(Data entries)

__________________________________________________

/-- Whoever waits for a page on which a verdict stands ends in its fault within the cycle (15 R303). -/
def State.dueByVerdict (s : State) : List Deed :=
  if s.dies.all fun e => e.2.verdicts.isEmpty then []
  else
    s.liveThreads.flatMap (fun t =>
      s.arrivals t .lg fun e x => s.judged (s.block t.core t.ctx).fn x.addr (widthBytes e.width))
    ++ s.walks (fun w => w.access == 4 && s.judged w.fn w.addr 1)
    ++ s.busyCores.flatMap (fun c => s.codeFetches c fun x => s.judged x.1 (x.2 * 128) 1)
    ++ s.busyQuads.flatMap (fun q => s.grantAsks q fun x => s.judged x.1 (x.2 * 4096) 1)
    ++ s.cores.flatMap (fun k =>
        (k.2.stores.filter fun e => e.global && (e.lanes.head?.any fun l => s.judged e.fn l.span.1 (max 1 l.span.2))
            && s.drainMay k.1 e.seq).map (fun e => execStoreDrain k.1 e.seq)
          ++ (k.2.atoms.flatMap fun e => (e.lanes.filter fun l => s.judged e.fn l.addr 4).flatMap fun l =>
              only (s.homeAtomMay k.1 e.seq l.addr 1) (execAtom k.1 e.seq l.addr)
                ++ only (s.homeAtomMay k.1 e.seq l.addr 2) (execHomeRed k.1 e.seq l.addr)
                ++ only (s.nearAtomFails e l.addr && s.responseMay k.1 e.seq l.addr) (execAtomicResponse k.1 e.seq l.addr)))
    ++ s.elemFaults
    ++ s.rereads (fun l w => s.judged l.fn w.addr 1)
    ++ s.fetches (fun fn q => (s.fetchNext fn q).any fun a => s.judged fn a.1 1)
    ++ s.posts (fun l => s.judged l.fn l.recAddr 1)
    ++ s.hostServes fun q => s.judged q.fn q.addr (max 1 q.length)

/-- The event that is due now: the first, in this order, of what has its own cycle. -/
def State.due (s : State) : Option Deed :=
  let ts := s.liveThreads
  (ts.flatMap s.dueIn ++ (s.cores.map (·.1)).flatMap s.dueAt ++ s.busyQuads.flatMap s.dueInQuad
    ++ s.dispatchers.flatMap (fun d => (d.2.standings.filter fun x => 64 ≤ x.2.passed).map fun x => execAgingPromotion d.1 x.1)
    ++ (s.weirs.map (·.1)).flatMap s.dueAtWeir ++ s.cmds.flatMap s.dueOfCmd ++ s.owedReads ++ s.dueByVerdict
    ++ s.busyCores.flatMap (fun c => only (s.entryDue c) (execWindowEntry c))
    ++ s.allSplits.flatMap (fun p => only (s.stopDue p.1 p.2) (execSafePointStop p.1 p.2))
    ++ ts.flatMap s.boundaryDue).head?

/-! ## Deliveries without a cycle of their own -/

/-- What may happen in a thread. -/
def State.mayIn (s : State) (t : Tid) : List Deed :=
  s.arrivals t .ls (fun _ _ => true) ++ s.arrivals t .lg (fun _ _ => true) ++ s.arrivals t .lw (fun _ _ => true)
    ++ (((s.thread t).queuesOf .lw).flatMap fun q => q.entries.flatMap fun e =>
        (e.lanes.filter fun x => s.serveMay t e.seq x.lane).map fun x => execWsBankServe t e.seq x.lane)
    ++ only (s.fillMay t) (execVariablePortFill t)
    ++ only (s.rillMay t) (execRillGrant t)
    ++ (List.range 4).flatMap fun i =>
      only (s.fenceOver t i) (execFenceDone t i) ++ only (((s.thread t).split i).wait.kind = 4 && s.waitOver t i) (execBarrierRestart t i)

/-- What may happen in a core. -/
def State.mayAt (s : State) (core : Nat) : List Deed :=
  s.drains core ++ s.atomSteps core ++ only (s.nextObject core).isSome (execBarrierObjectRmw core) ++ s.codeFetches core fun _ => true

/-- What may happen at a line of a quad cache. -/
def State.lineSteps (s : State) (quad key : Nat) : List Deed :=
  only (s.getsNeed quad key).isSome (execGets quad key) ++ only (s.ownNeed quad key false).isSome (execGetm quad key)
    ++ only (s.ownNeed quad key true).isSome (execUpg quad key) ++ only (s.mayEvict quad key 1) (execPuts quad key)
    ++ only (s.mayEvict quad key 2) (execPutm quad key) ++ only (s.mayPublish quad key) (execPublication quad key)
    ++ only (s.pubMay quad key) (execPub quad key) ++ only (s.grantFor quad key (· ≠ 5)).isSome (execLineGrant quad key)
    ++ only (s.grantFor quad key (· = 5)).isSome (execUnlinkAck quad key)

/-- The ranges with a write token. -/
def State.tokenRanges (s : State) : List Nat :=
  s.fns.flatMap fun f => ((List.range 64).filter fun i =>
    let r := s.range f.1 i
    r.valid && s.writePath r.slot = 2).map fun i => f.1 * 64 + i

/-- What may happen in a quad. -/
def State.mayInQuad (s : State) (quad : Nat) : List Deed :=
  let keys := ((s.loadNeeds quad ++ s.atomNeeds quad).map (·.key) ++ (s.quad quad).lines.map (·.1)
    ++ (s.grants.filter fun g => g.quad == quad).map (·.key)).eraseDups
  keys.flatMap (s.lineSteps quad) ++ s.grantAsks quad (fun _ => true)
    ++ ((s.quad quad).grantWant.map fun x => execWriteGrantAnswer quad x.1 x.2)
    ++ ((s.quad quad).ramping.map fun r => execBandRampDone quad r.1)
    ++ s.tokenRanges.flatMap fun r =>
      only (s.wantsToken quad r) (execTreq quad r) ++ only (s.drained quad r) (execTdone quad r)

/-- What may happen at the directory entry of a line. -/
def State.homeSteps (s : State) (key : Nat) : List Deed :=
  only (s.walkAt key 0).isSome (execInvalidationWalk key) ++ only (s.walkAt key 1).isSome (execUpdateWalk key)
    ++ only (s.wackMay key) (execWack key) ++ only (s.recallAt key 1).isSome (execRecall key)
    ++ only (s.recallAt key 2).isSome (execDowngrade key) ++ only (s.dataMay key) (execDataAnswer key)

__________________________________________________

REQUIRED ACTION » From the start of the data to the line that holds "s.cores.flatMap (fun k =>", retype each line exactly, with both ends included.

WRITTEN SOLUTION »
/-- Whoever waits for a page on which a verdict stands ends in its fault within the cycle (15 R303). -/
def State.dueByVerdict (s : State) : List Deed :=
  if s.dies.all fun e => e.2.verdicts.isEmpty then []
  else
    s.liveThreads.flatMap (fun t =>
      s.arrivals t .lg fun e x => s.judged (s.block t.core t.ctx).fn x.addr (widthBytes e.width))
    ++ s.walks (fun w => w.access == 4 && s.judged w.fn w.addr 1)
    ++ s.busyCores.flatMap (fun c => s.codeFetches c fun x => s.judged x.1 (x.2 * 128) 1)
    ++ s.busyQuads.flatMap (fun q => s.grantAsks q fun x => s.judged x.1 (x.2 * 4096) 1)
    ++ s.cores.flatMap (fun k =>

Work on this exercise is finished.